Hello. I suffered a very out of the blue breakup months ago, and it still is effecting me today. My boyfriend and I were very close, and had just recently bought a pet together and were making plans to move in together the week we broke up. I woke up one morning to him throwing up, telling me that we needed to break up. He cried hysterically,ran around my house, called all of our friends and even my parents and sobbed "It's over,it's over". He also rolled on the floor hysterically and told me we can't speak again. It was quite a shock to me, given how his attitude never changed. There were no signs that he had lost interest. I found out later that his friends had pressured him to not be in such a serious relationship at such a young age.

 

I was his first serious relationship, and also,convenietly,the relationship he seemed to get over the quickest.
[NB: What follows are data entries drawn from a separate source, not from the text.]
/-- The active set of a DMA channel and its progress (R353-R361). -/
structure DmaCh where
  phase : DmaPhase := .idle
  src : Nat := 0
  dst : Nat := 0
  len : Nat := 0
  sspace : Nat := 0
  dspace : Nat := 0
  cq : Nat := 0
  notify : Bool := false
  utag : Nat := 0
  /-- secure state of the transfer, and of the queued start (R354) -/
  sec : Bool := false
  nextSec : Bool := false
  /-- next source offset to request, outstanding requests, offsets of 64-byte blocks done out of order -/
  next : Nat := 0
  rds : List MemRd := []
  /-- a flush read that waits for a free tag: its port and address (R93, R95) -/
  flushTo : Option (Nat × Nat) := none
  rec_ : Option CqRec := none
  /-- order in which channels entered DONE_PENDING (R365) -/
  pendAt : Nat := 0
  /-- the tick in which the transfer began (R358) -/
  began : Nat := 0
  deriving DecidableEq, Repr

/-- Completion queues: resolved port per queue (R367), `MEM_RD` tags not yet reusable per port (R95), the DONE_PENDING order counter. -/
structure DmaSt where
  cqPort : List (Nat × Nat) := []
  quarantine : List (Nat × Nat × Nat) := []
  pendCount : Nat := 0
  deriving DecidableEq, Repr

/-- A mailbox claim's time of last write (R370) and a lock's acquisition time and limit (R378), in ticks. -/
structure LockSt where
  at_ : Nat := 0
  limit : Nat := 0
  deriving DecidableEq, Repr

/-! ## Lode (12_lode_cluster) -/

/-- A work item (R308): descriptor address, argument, whether it has been run before (R324), the requester and the tick of its push. -/
structure WorkItem where
  desc : Nat
  arg : Nat
  rerun : Bool
  by_ : Nat
  at_ : Nat
  deriving DecidableEq, Repr

/-- One level of a hardware loop (R349): address of its first bundle and of its last instruction. -/
structure LoopLvl where
  start : Nat
  end_ : Nat
  deriving DecidableEq, Repr

/-- A Lode core beside its registers: the register files of R298 (lists indexed by register number; vector and accumulator registers as 32 parts
I0, Q0, I1, Q1, …; M registers as 24-bit words), active loop levels outermost first, and the item it runs (`startCyc`: the cluster cycle of its start). -/
structure LodeCore where
  running : Bool := false
  queue : Nat := 0
  item : Option WorkItem := none
  desc : Nat := 0
  sup : Bool := false
  local_ : Bool := false
  rerun : Bool := false
  wdog : Nat := 0
  startCyc : Nat := 0
  pc : Nat := 0
  v : List (Nat × List Int) := []
  a : List (Nat × List Int) := []
  s : List (Nat × Nat) := []
  p : List (Nat × Nat) := []
  b : List (Nat × Nat) := []
  l : List (Nat × Nat) := []
  m : List (Nat × Nat) := []
  x : List (Nat × Nat) := [(0, 15), (1, 15), (2, 15), (3, 15)]
  lc : List (Nat × Nat) := []
  loops : List LoopLvl := []
  trapAov : Bool := false
  trapSat : Bool := false
  /-- an item end that waits for `ITEM_COMPLETE`: status, trap code -/
  ended : Option (Nat × Nat) := none
  /-- address of the last bundle; of the first instruction to run when there is none yet -/
  lastPc : Nat := 0
  /-- a posted `FST` was refused (R338) -/
  busErr : Bool := false
  /-- issue slots classed since the last tick (R487) -/
  slots : Nat := 0
  deriving DecidableEq, Repr

/-- The Cage arbiter of a shared-memory bank (R303-R307): the last owner (a capture writer 0-7, or 256 + a requester ID), the requests waiting
in order with their tickets, the latest promised cycle and the last cycle run. -/
structure BankArb where
  parked : Option Nat := none
  waiting : List (Nat × Nat) := []
  tLast : Nat := 0
  cyc : Nat := 0
  deriving DecidableEq, Repr

/-- The Lode cluster beside its registers: queues, the core being retired gracefully with its relief core and the cycle at which the copy of IMEM began
(R323, R325), sixteenths of a cluster cycle, shared-memory bank arbiters. -/
structure LodeSt where
  queues : List (Nat × List WorkItem) := []
  retiring : Option Nat := none
  copy : Option (Nat × Nat) := none
  cycFrac : Nat := 0
  banks : List (Nat × BankArb) := []
  deriving DecidableEq, Repr

/-! ## Layer traffic (04_layer_traffic) -/

/-- An uplink packet that waits in the UL buffer (R127): the ports that have still to send it, its packet and the buffer bytes it holds. -/
structure UlPkt where
  ports : Nat
  car : Nat
  type : Nat
  len : Nat
  tspec : Nat
  body : List Nat
  deriving DecidableEq, Repr

/-- A section symbol (or PRACH repetition) whose units U7 delivers from `due` on (R130): the packets' common fields, the units left with the offset of
the next one, at most `per` units a packet; the packet being formed with its offset, and whether a gap lies before it. -/
structure UlJob where
  due : Th
  ports : Nat
  car : Nat
  type : Nat
  tspec : Nat
  cw : Nat
  qual : Nat
  stream : Nat
  rep : Nat
  per : Nat
  units : List (List Nat)
  next : Nat := 0
  cur : List (List Nat) := []
  poff : Nat := 0
  gap : Bool := false
  deriving DecidableEq, Repr

/-- An accepted SECTION descriptor (R107-R112), resolved to one occurrence: `frame` is the carrier's frame number of R147 (not reduced modulo
1 024). `raw` is the 128-bit descriptor. `port` is the port it came from, `standby` whether it is a standby copy (R100), `locked` whether it has locked (R124), `lockT` the output time at which it locks, by the window in force
when it arrived (R122). -/
structure Section where
  raw : Nat
  car : Nat
  frame : Int
  port : Nat
  standby : Bool
  locked : Bool
  lockT : Th
  deriving DecidableEq, Repr

/-- Buffered `LAYER_DL` data of one packet (R113, R127): occurrence, section, units and bytes; `held` while no section covers it (R126). -/
structure DlData where
  car : Nat
  frame : Int
  slot : Nat
  sym : Nat
  secid : Nat
  poff : Nat
  pcnt : Nat
  cw : Nat
  ant : Bool
  stream : Nat
  port : Nat
  standby : Bool
  held : Bool
  data : List Nat
  /-- the output time at which its own window closes, by the limit in force when it arrived (R122, R126) -/
  lateT : Th
  deriving DecidableEq, Repr


/-! ## Datapaths (04, 07, 08) -/

/-- A change of a symbol field (R180, R207): the register, the air time from which the new value applies, and the value before. -/
structure SymChange where
  addr : Nat
  thr : Th
  old : Word
  deriving DecidableEq, Repr

/-- A carrier beside its registers: the end of the last downlink symbol that was enabled, tail included, and of the last uplink one (R183), and the
last symbol of each direction that has been processed (frame × 4 480 + symbol of the frame), and the last frame with its first 1 474.56 MS/s sample (R190). -/
structure CarSt where
  dlEnd : Th := 0
  ulEnd : Th := 0
  dlDone : Option Int := none
  ulDone : Option Int := none
  frame0 : Option (Int × Int) := none
  deriving DecidableEq, Repr

/-- A host mute ramp of a path (R197): falling or rising, when it started (model ticks), and the level it started from, in ramp samples out of `len`. -/
structure Ramp where
  falling : Bool
  at_ : Th
  from_ : Nat
  len : Nat
  deriving DecidableEq, Repr

/-- How a path's stage 8 input was treated before an instant of stage 8 entry time: forced to zero, or under a host ramp (R197). -/
structure MutePast where
  path : Nat
  until_ : Th
  muted : Bool
  ramp : Option Ramp
  deriving DecidableEq, Repr

/-- Samples of one path by index, those that are zero left out: index, I, Q. -/
abbrev Sig := List (Int × Int × Int)

/-- A downlink symbol of a carrier after stage 2 (R187, R188), as stages 3 on need it: its air time, the grid time of its first CP sample (200 000 units per
TCLK period since the last converter alignment), N = 2^`log`, `MU`, the CP in samples, `CAR_TXWIN.LEN`, `CAR_TXGAIN.GAIN`, `F5K`; for the carrier NCO (R190) whether
`PHCOMP` is 1, the symbol's start in its 1 ms subframe and its CP in Tc, the first 1 474.56 MS/s sample of the frame; and by path its N
samples after stage 2, or the CP + N samples of a time-IQ carrier (R119). -/
structure TxSym where
  car : Nat
  air : Th
  start : Int
  log : Nat
  mu : Nat
  cp : Nat
  win : Nat
  gain : Nat
  f5k : Int
  phcomp : Bool
  tc : Nat
  ncp : Nat
  frame0 : Int
  tiq : Bool
  x : List (Nat × List (Int × Int))
  deriving DecidableEq, Repr

/-- One pass of peak cancellation (R193): the samples it works on, and the peaks cancelled in the last block of 64 it met. -/
structure CfrPass where
  buf : Sig := []
  blk : Int := 0
  peaks : Nat := 0
  deriving DecidableEq, Repr

/-- A stage 7 sample of a capture in progress (R271): its index, u, x and the partners' v. -/
structure DpdRec where
  n : Int
  u : Int × Int
  x : Int × Int
  v : List (Int × Int)
  deriving DecidableEq, Repr

/-- What a DAC drives (R281): the code d, offset binary o, unary positions on u, binary segment b. -/
structure DacCode where
  d : Int := 0
  o : Nat := 8192
  u : Nat := 32
  b : Nat := 0
  deriving DecidableEq, Repr

/-- The samples of a transmit path in its pipeline (R176): after stages 3, 4, 5 and 6 (the input u of stage 7), the four passes of stage 5, the stage 8 input, what captures
of the path need, the power of the stage 8 input in the VSWR window in progress (sum of I² + Q²) and of the last one (R273), the power and number of samples after stage 7 since the
last Assay result of the path (R384), and the DAC code. -/
structure TxLane where
  comb : Sig := []
  align : Sig := []
  passes : List CfrPass := []
  cfr : Sig := []
  u : Sig := []
  e8 : Sig := []
  recs : List DpdRec := []
  winSum : Nat := 0
  winPow : Nat := 0
  avgSum : Nat := 0
  code : DacCode := {}
  deriving DecidableEq, Repr

/-- A slice relief unit that synchronizes or takes over (R199-R202): when its run of matching samples started, when its count of symbol boundaries started,
and whether it is the connection of a faulted path. -/
structure SliceSync where
  at_ : Th := 0
  bounds : Th := 0
  faulted : Bool := false
  deriving DecidableEq, Repr

/-- A PRACH occasion whose packets have been formed (R222, R225): configuration and the `TSPEC` of its packets. -/
structure Occasion where
  cfg : Nat
  tspec : Nat
  deriving DecidableEq, Repr

/-! ## Observation (10_linearization) -/

/-- A capture request (R266): `assay` marks a request of Assay, `at_` is the model tick in which it arrived (R268). -/
structure CapReq where
  path : Nat
  mirror : Bool
  nblk : Nat
  dest : Nat
  assay : Bool
  at_ : Nat := 0
  deriving DecidableEq, Repr

/-- A Cage arbiter (R266-R270): receiver 0-7, or 8 + path for the mirror captures of a path. Times are `TB_CNT` values. `owner` is the parked or current
owner (path of the group, 8 Assay, 15 none). A withdrawn or aborted capture keeps its grant until `end_`. -/
structure CageArb where
  queue : List CapReq := []
  cur : Option CapReq := none
  at_ : Nat := 0
  sampleAt : Nat := 0
  end_ : Nat := 0
  owner : Nat := 15
  /-- the parked owner before the current grant -/
  prev : Nat := 15
  /-- the capture of the current grant has completed -/
  done : Bool := false
  /-- a mute source was active inside the capture (R271) -/
  muted : Bool := false
  /-- output time of sample 0, once it has been reached (R155, R271) -/
  air0 : Option Th := none
  /-- planes recorded (`OBS_CAP_CFG.STREAMS` at the grant) -/
  streams : Nat := 0
  deriving DecidableEq, Repr

/-! ## Performance counters (20_performance_counters) -/

/-- What the PMU keeps beside its registers: freezes (true) and resumptions that wait for their instant (R492), the snapshot instant (R493), overflows
that ask for a freeze and have not been acted on, by bank and cycle, and whether such a freeze is on its way (R494). -/
structure PmuSt where
  freeze : List (Bool × Nat) := []
  snapAt : Option Nat := none
  ovfs : List (Nat × Nat) := []
  ovfDue : Bool := false
  deriving DecidableEq, Repr

/-! ## Converters (11_converters) -/

/-- An interleaved ADC beside its registers (R276, R277): serving sub-ADCs, longest in service first (empty: as at power-up), when the dwell started,
when the comparison in progress started, comparisons failed in a row. -/
structure ConvAdc where
  order : List Nat := []
  since : Nat := 0
  rotAt : Option Nat := none
  strikes : Nat := 0
  deriving DecidableEq, Repr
With his last girlfriend, who he had a very tumultuous relationship with, and wasn't very close to,he met up with her later to explain the breakup. With me,he told a mutual friend he can not call me or see me in person because he doesn't want to cave on his decision. It hurt a lot to see someone who was so caring-almost obsessively so- when we were together not give a second thought to you after. He became a different person overnight. He was cold and refused to speak to anyone about the breakup.

 

He even started dating quickly too, which shocked his family and friends. He met an exchange student from Russia,who will be returning home soon anyway. Even though the chances of this relationship going anywhere is slim, it is still very hurtful to see how he moved on within a week. With the other girlfriends, he took 5-6 months before he believed he was ready to date again. His best friend told me it was almost like he was suppressing the incident as if it was something traumatic.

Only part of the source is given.